The invalidity of the birth-control mandate on religious employers under RFRA was evident to many lawyers, including those (like me) who view contraception as a good thing. (One of my co-workers, a lawyer who agrees with me about the legality of the contraceptive mandate, supported making Plan B contraception publicly available without a prescription, to expand women's health options). After I was interviewed about this subject in the past, I received testy emails from uninformed people telling me not to impose my “religion,” and the teachings of my “church” on other people. In reality, I have no objections whatsoever to contraception, religious or otherwise. But I don’t seek to impose my own personal approval of contraception on churches or religious people twho have objections to them. The wisdom of religious beliefs is immaterial for purposes of whether the Constitution or RFRA protects them. As the Supreme Court has emphasized, “religious beliefs need not be acceptable, logical, consistent, or comprehensible to others in order to merit First Amendment protection.” (See Thomas v. Review Board, 450 U.S. 707, 714 (1981)). Thus, this is not, as some of those who have contacted me view it, about restricting people’s “sexual choices.” People can afford to pay for their own contraception, as my own family can attest. The Obama administration has provided ludicrously inflated estimates of the lifetime cost of contraceptives, but even under its estimates, virtually everyone can afford them. It would be cheaper still if the government would reduce regulation of contraceptives, such as allowing more oral contraceptives to be sold over the counter. It is not a restriction on “women’s sexual choices” to let people pay for their own contraceptives, rather than forcing their employer or insurer to pay for it.
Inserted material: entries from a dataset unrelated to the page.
-- ==== Sys2Proof/WellFormed.lean ====
section
/-! DEFINITION. Well-formed commands: the operands that the types of Syntax.lean do not already bound. -/

namespace Sys2Proof

/-- A job number is 1 to 65535 (R28, R29). -/
def wfJobNumber (n : Nat) : Bool := decide (1 ≤ n ∧ n ≤ 65535)

/-- The checks on a command's operands. Printer slots, zones, contexts, upload slots and callout entries are bounded by their
types; a frame may hold any bytes, since the part itself sorts out the malformed ones (R177). -/
def Instr.wellFormed : Instr → Bool
  | .parkHoldExpiry n => wfJobNumber n
  | .holdExpiry n => wfJobNumber n
  | _ => true

end Sys2Proof
end

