/-- For SeekReadsHeaders: a header that begins another sheet; and the last segment without the sheet. -/
theorem test_witness_seek_past :
    (let s := seeking ⟨⟨2, true, 2⟩, [1, 2]⟩ .ready
     (s.stored ⟨7, 0⟩).segment.header.sheetStart = true ∧ (s.stored ⟨7, 0⟩).segment.header.sheet ≠ 1 ∧ 1 < (s.job 1).segments ∧
      s.nextPos ⟨7, 0⟩ = some ⟨7, 1⟩ ∧ (s.stored ⟨7, 0⟩).headerErrors = .clean) ∧
    (let s := (during (seeking ⟨⟨2, false, 0⟩, [1, 2]⟩ .ready) (.read ⟨2, .header, 12, ⟨7, 2⟩, 3⟩)).setStored ⟨7, 2⟩
      ⟨⟨⟨2, false, 0⟩, [1, 2]⟩, .clean, .clean⟩
     s.hsc.op = some ⟨.read ⟨2, .header, (s.job 1).number, ⟨7, 2⟩, 3⟩, false⟩ ∧
      (s.stored ⟨7, 2⟩).segment.header.sheetStart = false ∧ (s.stored ⟨7, 2⟩).headerErrors = .clean ∧ 3 = (s.job 1).segments ∧
      s.ru.queue = [] ∧ s.mu.reports.length < 64 ∧ (s.job 1).reservation = some 500 ∧
      s.findJob (s.job 1).number = some (1, s.job 1)) := by decide +kernel

/-! ### Witnesses: release and streams -/

/-- A frame that `hears` puts at the head is a frame from printer 3. -/
theorem heard {s : State} {k : FrameKind} {b : List Byte}
    (h : k.port = .fp ∧ s.headFrame k = some ⟨printerAddress, 3, b⟩ ∧ s.printerOf printerAddress = some 3) : FromPrinter s k 3 b :=
  ⟨h.1, _, h.2.1, rfl, h.2.2⟩

/-- Printer 3 in another state. -/
def viewed (s : State) (st : PrinterState) : State := s.setCond 3 { s.cond 3 with state := some st }

/-- A RELEASE-ASK of badge 77 for ALL. -/
def askPayload : List Byte := u16 (8 : Tag).toNat ++ u32 (77 : Code32).toNat ++ u16 0

/-- For ReleaseAskIsAnswered: in IDLE; at a BLOCKED printer; and with no job of the user. -/
theorem test_witness_releaseAsk :
    FromPrinter (hears office 0x21 askPayload) .releaseAsk 3 askPayload ∧
    FromPrinter (hears (viewed serving .blocked) 0x21 askPayload) .releaseAsk 3 askPayload ∧
    FromPrinter (hears serving 0x21 askPayload) .releaseAsk 3 askPayload ∧ office.mu.service = .idle ∧
    serving.mu.service ≠ .idle ∧ serving.findUser 77 = some (4, serving.user 4) ∧
    ((viewed serving .blocked).cond 3).state ≠ some .ready ∧ ((viewed serving .blocked).cond 3).state ≠ some .degraded ∧
    (serving.cond 3).state = some .ready ∧ ∀ c ∈ serving.jobs.cells, c.2.user ≠ 4 :=
  ⟨heard (by decide +kernel), heard (by decide +kernel), heard (by decide +kernel), by decide⟩

/-- R104: a credit that comes between the requests of an ask shows in the available amount of its answer. -/
theorem test_credit_comes_between :
    let s := hears (told serving 3 (u16 (5 : Fin 1024) ++ amountBytes (250 : Nat))) 0x21 askPayload
    (match exec .releaseAsk { s with between := [[.credit]] } with
     | .next t => t.fp.tx.map (fun x => x.frame)
     | _ => []) = [.releaseAnswer 8 77 .accepted [] (some 10250)] ∧
    (match exec .releaseAsk s with
     | .next t => t.fp.tx.map (fun x => x.frame)
     | _ => []) = [.releaseAnswer 8 77 .accepted [] (some 10000)] := by decide +kernel

/-- A vector of colour, as job 12 would resolve. -/
def colourVector : OptionVector := ⟨[⟨.colour, 1, false⟩], ⟨.one, .colour, .standard⟩⟩

/-- An account with `b` hundredths. -/
def holding (b : Int) : AccountEntry := ⟨.opened, 0, 6, b, 0, 0, 0, 0⟩

/-- The office with `b` hundredths on account 5. -/
def askingWith (b : Int) : State := office.setAccount 5 (holding b)

/-- For CascadeGrantsWhatItReserves: a whole job, one made MONO, one with a sheet cap, and one refused. -/
theorem test_witness_cascade :
    ((askingWith 10000).cascade [] (office.user 4) aJob colourVector noMarks = (askingWith 10000, .ok ⟨colourVector, noMarks, none, 425⟩)) ∧
    ((askingWith 100).cascade [] (office.user 4) aJob colourVector noMarks =
      (askingWith 100, .ok ⟨colourVector.toMono, { noMarks with colourToMono := true }, none, 68⟩)) ∧
    ((askingWith 30).cascade [] (office.user 4) aJob colourVector noMarks =
      (askingWith 30, .ok ⟨colourVector.toMono, { noMarks with colourToMono := true, partly := true }, some 8, 27⟩)) ∧
    ((askingWith 0).cascade [] (office.user 4) aJob colourVector noMarks = (askingWith 0, .error .quota)) := by decide +kernel

/-- R104: a credit of 4.00 that comes before the second RESERVE lets the ask reserve what the first could not have. -/
theorem test_credit_between_reserves :
    let s := told (office.setAccount 5 (holding 50)) 3 (u16 (5 : Fin 1024) ++ amountBytes (400 : Nat))
    ((State.cascade { s with between := [[], [], [], [.credit]] } [] (office.user 4) aJob colourVector noMarks).2 =
      .ok ⟨colourVector.toMono, { noMarks with colourToMono := true }, none, 68⟩) ∧
    ((State.cascade { s with between := [[], [.credit]] } [] (office.user 4) aJob colourVector noMarks).2 =
      .ok ⟨colourVector, noMarks, none, 425⟩) := by decide +kernel

/-- A grant of 68 hundredths without a cap. -/
def aGrant : Grant := ⟨colourVector.toMono, noMarks, none, 68⟩

/-- The office with the HELD job 12 in record 1. -/
def holdingJob : State := office.setJob 1 { aJob with countdown := some ⟨700, false⟩ }

/-- The office with job 12 PARKED. -/
def parkedJob : State :=
  office.setJob 1
    { aJob with
      state := .parked, countdown := some ⟨100, false⟩, reservation := some 500, vector := some colourVector, parkReason := some .stall,
      parkedAt := some ⟨0, 7⟩, resumeSheet := some 2 }

/-- For AdmissionIsUndone. -/
theorem test_witness_admission :
    (holdingJob.job 1).state = .held ∧ (holdingJob.job 1).countdown = some ⟨700, false⟩ ∧ (holdingJob.job 1).reservation = none ∧
    (holdingJob.job 1).vector = none ∧ (holdingJob.job 1).sheetCap = none ∧
    (∀ e ∈ holdingJob.ru.queue, e.job ≠ (holdingJob.job 1).number) ∧
    (holdingJob.queueHeld 3 1 aGrant).findJob (holdingJob.job 1).number = some (1, (holdingJob.queueHeld 3 1 aGrant).job 1) ∧
    (parkedJob.job 1).state = .parked ∧ (parkedJob.job 1).countdown = some ⟨100, false⟩ ∧ (parkedJob.job 1).parkReason = some .stall ∧
    (parkedJob.job 1).parkedAt = some ⟨0, 7⟩ ∧ (∀ e ∈ parkedJob.ru.queue, e.job ≠ (parkedJob.job 1).number) ∧
    (parkedJob.queueParked 3 1).findJob (parkedJob.job 1).number = some (1, (parkedJob.queueParked 3 1).job 1) := by
  decide +kernel

/-- The state in SERVING, with a RELEASE-ASK from printer 3. -/
def askedAt (s : State) : State := hears { s with mu := { s.mu with service := .serving } } 0x21 askPayload

/-- Printer 3 of the office with every capability. -/
def capable (s : State) : State := s.setPrinter 3 { s.printer 3 with caps := ⟨true, true, true, true⟩ }

/-- For AskAdmitsJob: a HELD job and a PARKED one. -/
theorem test_witness_admits :
    (∀ s ∈ [askedAt holdingJob, askedAt (capable parkedJob)],
      s.mu.service ≠ .idle ∧ s.findUser 77 = some (4, s.user 4) ∧ (s.cond 3).state = some .ready ∧
      s.jobs.cells.filter (fun x => decide (x.2.user = 4) && decide (x.2.zone = (s.printer 3).zone) &&
        (decide (x.2.state = .held) || decide (x.2.state = .parked))) = [(1, s.job 1)] ∧
      s.findJob (s.job 1).number = some (1, s.job 1) ∧ (s.job 1).account = (s.user 4).account ∧ s.ru.queue = [] ∧
      (∀ d, (s.context d).owner ≠ some 3) ∧ (s.context 0).state = .free ∧ s.between = []) ∧
    ((askedAt holdingJob).job 1).state = .held ∧
    (askedAt holdingJob).resolve 3 ((askedAt holdingJob).job 1) = .ok (⟨[], ⟨.one, .mono, .standard⟩⟩, noMarks) ∧
    ((askedAt holdingJob).account 5).state = .opened ∧
    estimate ((askedAt holdingJob).plan 6) ⟨.one, .mono, .standard⟩ 10 2 ≤ 10000 ∧
    ((askedAt (capable parkedJob)).job 1).state = .parked ∧
    ((askedAt (capable parkedJob)).losses 3 4).touches colourVector = false ∧
    ((askedAt (capable parkedJob)).job 1).reservation = some 500 ∧ ((askedAt (capable parkedJob)).job 1).sheetCap = none ∧
    ((askedAt (capable parkedJob)).job 1).chainHead = some 7 := by decide +kernel

theorem test_witness_admits_frames :
    FromPrinter (askedAt holdingJob) .releaseAsk 3 askPayload ∧ FromPrinter (askedAt (capable parkedJob)) .releaseAsk 3 askPayload ∧
    (askedAt holdingJob).TablesCanonical ∧ (askedAt (capable parkedJob)).TablesCanonical :=
  ⟨heard (by decide +kernel), heard (by decide +kernel), by constructor <;> decide +kernel, by constructor <;> decide +kernel⟩

/-- Job 12 QUEUED again for printer 3, whose SAVED context 2 names it with save-done set, and QUEUED behind a job of printer 5. -/
def continuing : State :=
  let s := office.setJob 1 { aJob with state := .queued, reservation := some 500, vector := some colourVector, resumeSheet := some 2 }
  let t := s.setContext 2 { Context.free with state := .saved, owner := some 3, saveDone := true, parkedJob := some 12, sent := 1, lastSheet := 1 }
  { t with ru := { t.ru with queue := [⟨12, 3, .parked .stall ⟨0, 7⟩, 100⟩], saved := [2] } }

/-- For ArbiterHandsOut: a hand-out in place, and none where the queue is empty. -/
theorem test_witness_handOut :
    continuing.handOutChoice = some (⟨12, 3, .parked .stall ⟨0, 7⟩, 100⟩, 2) ∧ office.handOutChoice = none ∧
    continuing.findJob 12 = some (1, continuing.job 1) ∧ (continuing.context 2).state = .saved ∧
    (continuing.context 2).owner = some 3 ∧ (continuing.context 2).saveDone = true ∧ (continuing.context 2).parkedJob = some 12 ∧
    (continuing.cond 3).state = some .ready ∧ (continuing.job 1).vector = some colourVector := by decide +kernel

theorem test_witness_handOut_canonical : continuing.TablesCanonical := by constructor <;> decide +kernel

/-- Job 12 as a stream has it: reserved 500, resolved. -/
def streamed : JobRecord :=
  { aJob with
    state := .printing, reservation := some 500, vector := some colourVector, boundPrinter := some 3, boundContext := some 2 }

/-- Context 2 in a state of streaming. -/
def flowing (st : ContextState) : Context := { Context.free with state := st, credit := 2, nextFetch := some 1, position := some ⟨7, 0⟩ }

theorem bound_isBound (r : JobRecord) (x : Context) (h : (bound r x).boundTo 3 r.number = some 2 ∧
    ((bound r x).context 2).owner = some 3 ∧ ((bound r x).context 2).job = some r.number ∧
    (bound r x).findJob r.number = some (1, r) ∧ (bound r x).job 1 = r) : BoundStream (bound r x) 2 3 1 r :=
  ⟨h.1, h.2.1, h.2.2.1, h.2.2.2.1, h.2.2.2.2⟩

/-- A notice that printer 3 is BLOCKED. -/
def blockedNotice : ViewNotice := ⟨3, .blocked, LossSet.none⟩

/-- Job 12 QUEUED for printer 3 with a colour vector, and a notice that the printer has lost colour. -/
def degradedQueue : State :=
  { office.setJob 1 { aJob with state := .queued, reservation := some 500, vector := some colourVector } with
    ru := ⟨[⟨12, 3, .held, 700⟩], [], [⟨3, .degraded, ⟨true, false, false, false⟩⟩], .off⟩ }

/-- For the first clause of ChangeOfViewIsTaken. -/
theorem test_witness_degraded :
    degradedQueue.ru.notices = [⟨3, .degraded, ⟨true, false, false, false⟩⟩] ∧ degradedQueue.ru.queue = [⟨12, 3, .held, 700⟩] ∧
    degradedQueue.entryTouched ⟨true, false, false, false⟩ ⟨12, 3, .held, 700⟩ = true := by decide +kernel

/-- For the other clauses of ChangeOfViewIsTaken. -/
theorem test_witness_blocked :
    let s := bound streamed (flowing .running)
    { s with se := { s.se with notices := [blockedNotice] } }.se.notices = [blockedNotice] ∧ s.boundAt 3 = some 2 ∧
    (s.context 2).job = some streamed.number ∧ s.findJob streamed.number = some (1, streamed) ∧
    (s.context 2).state = .running ∧ (s.context 2).pendingEnd = none ∧ office.boundAt 3 = none ∧
    { office with ru := { office.ru with notices := [blockedNotice] } }.ru.notices = [blockedNotice] := by decide +kernel

/-- A stream bound at step SENT with a START open, with the payload of a frame from its printer. -/
def opening : State := bound { streamed with state := .opening } { flowing .opening with step := some .sent, mode := some .start, credit := 0 }

/-- For StreamAcceptStartsStream and StreamRejectEndsOpen: the stream, the frames and the printer's states. -/
theorem test_witness_open :
    (∀ s ∈ [opening, viewed opening .degraded, viewed opening .blocked, viewed opening .silent, viewed opening .unknown],
      (hears s 0x22 (u16 12 ++ u8 9)).boundTo 3 12 = some 2 ∧ (s.context 2).state = .opening ∧ (s.context 2).step = some .sent) ∧
    BoundStream opening 2 3 1 { streamed with state := .opening } ∧
    FromPrinter (hears opening 0x22 (u16 12 ++ u8 9)) .streamAccept 3 (u16 12 ++ u8 9) ∧
    FromPrinter (hears (viewed opening .blocked) 0x22 (u16 12 ++ u8 9)) .streamAccept 3 (u16 12 ++ u8 9) ∧
    FromPrinter (hears opening 0x22 (u16 13 ++ u8 9)) .streamAccept 3 (u16 13 ++ u8 9) ∧
    FromPrinter (hears opening 0x23 (u16 12)) .streamReject 3 (u16 12) ∧
    (opening.context 2).mode = some .start ∧
    (opening.cond 3).state = some .ready ∧ ((viewed opening .blocked).cond 3).state = some .blocked ∧
    opening.boundTo 3 13 = none ∧ opening.ru.queue = [] :=
  ⟨by decide +kernel, bound_isBound _ _ (by decide +kernel), heard (by decide +kernel), heard (by decide +kernel),
    heard (by decide +kernel), heard (by decide +kernel), by decide +kernel⟩

/-- For StreamRejectEndsOpen: the open of a job that was PARKED, in each mode, when its printer rejects it; and a reject that binds to a
stream that runs. -/
theorem test_witness_reject :
    (∀ m ∈ [Mode.start, .continued, .restartAt 4],
      let r := { streamed with state := .opening, resumeSheet := some 4 }
      let s := hears (bound r { flowing .opening with step := some .sent, mode := some m, credit := 0 }) 0x23 (u16 12)
      FromPrinter s .streamReject 3 (u16 12) ∧ BoundStream s 2 3 1 r ∧ (s.context 2).state = .opening ∧
      (s.context 2).step = some .sent ∧ s.ru.queue = [] ∧ (s.context 2).mode = some m ∧ r.resumeSheet = some 4 ∧
      r.reservation = some 500) ∧
    FromPrinter (hears (bound streamed (flowing .running)) 0x23 (u16 12)) .streamReject 3 (u16 12) ∧
    (∀ c, (hears (bound streamed (flowing .running)) 0x23 (u16 12)).boundTo 3 12 = some c →
      ((bound streamed (flowing .running)).context c).state ≠ .opening) := by
  refine ⟨fun m h => ?_, heard (by decide +kernel), by decide +kernel⟩
  fin_cases h <;>
    exact ⟨heard (by decide +kernel),
      ⟨by decide +kernel, by decide +kernel, by decide +kernel, by decide +kernel, by decide +kernel⟩, by decide +kernel⟩

/-- A stream bound in a state at whose fleet port a frame of its printer stands. -/
theorem hears_bound {s : State} {kind : Nat} {b : List Byte} {r : JobRecord} (h : BoundStream s 2 3 1 r) :
    BoundStream (hears s kind b) 2 3 1 r := ⟨h.binds, h.owner, h.job, h.found, h.held⟩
To impose the contraception mandate, the Obama administration issued a regulation under the Affordable Care Act. Other Obamacare mandates that are more costly have led some employers to stop hiring or lay off employees, and others are getting rid of full-time employees and replacing them with part-timers to avoid Obamacare mandates that apply to full-time employees. Obamacare has wiped out jobs in the medical device industry through what even liberal Sen. Al Franken, D-Minn., conceded was a “job-killing tax” that will “impair American competitiveness in the medical device field.”